── Data to use

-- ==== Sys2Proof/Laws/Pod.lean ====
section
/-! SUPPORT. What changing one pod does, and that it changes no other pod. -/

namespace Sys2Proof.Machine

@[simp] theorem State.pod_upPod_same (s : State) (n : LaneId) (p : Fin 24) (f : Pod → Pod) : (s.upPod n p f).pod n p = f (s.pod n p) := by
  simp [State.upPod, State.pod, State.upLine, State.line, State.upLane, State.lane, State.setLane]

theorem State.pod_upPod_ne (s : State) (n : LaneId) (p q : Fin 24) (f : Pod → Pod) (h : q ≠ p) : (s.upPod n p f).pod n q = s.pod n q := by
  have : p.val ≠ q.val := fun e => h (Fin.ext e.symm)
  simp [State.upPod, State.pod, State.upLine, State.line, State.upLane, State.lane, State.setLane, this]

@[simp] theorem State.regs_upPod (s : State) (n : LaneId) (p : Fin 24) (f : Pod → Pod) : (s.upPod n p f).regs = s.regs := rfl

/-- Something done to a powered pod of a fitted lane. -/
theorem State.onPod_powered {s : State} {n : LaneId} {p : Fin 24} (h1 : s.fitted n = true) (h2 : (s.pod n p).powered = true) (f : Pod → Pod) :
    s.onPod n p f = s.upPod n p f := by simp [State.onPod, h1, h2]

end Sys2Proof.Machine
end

────

Those lines of the records that contain the string "upLine" should be identified and copied.

=== Exercise solution ===
  simp [State.upPod, State.pod, State.upLine, State.line, State.upLane, State.lane, State.setLane]
  simp [State.upPod, State.pod, State.upLine, State.line, State.upLane, State.lane, State.setLane, this]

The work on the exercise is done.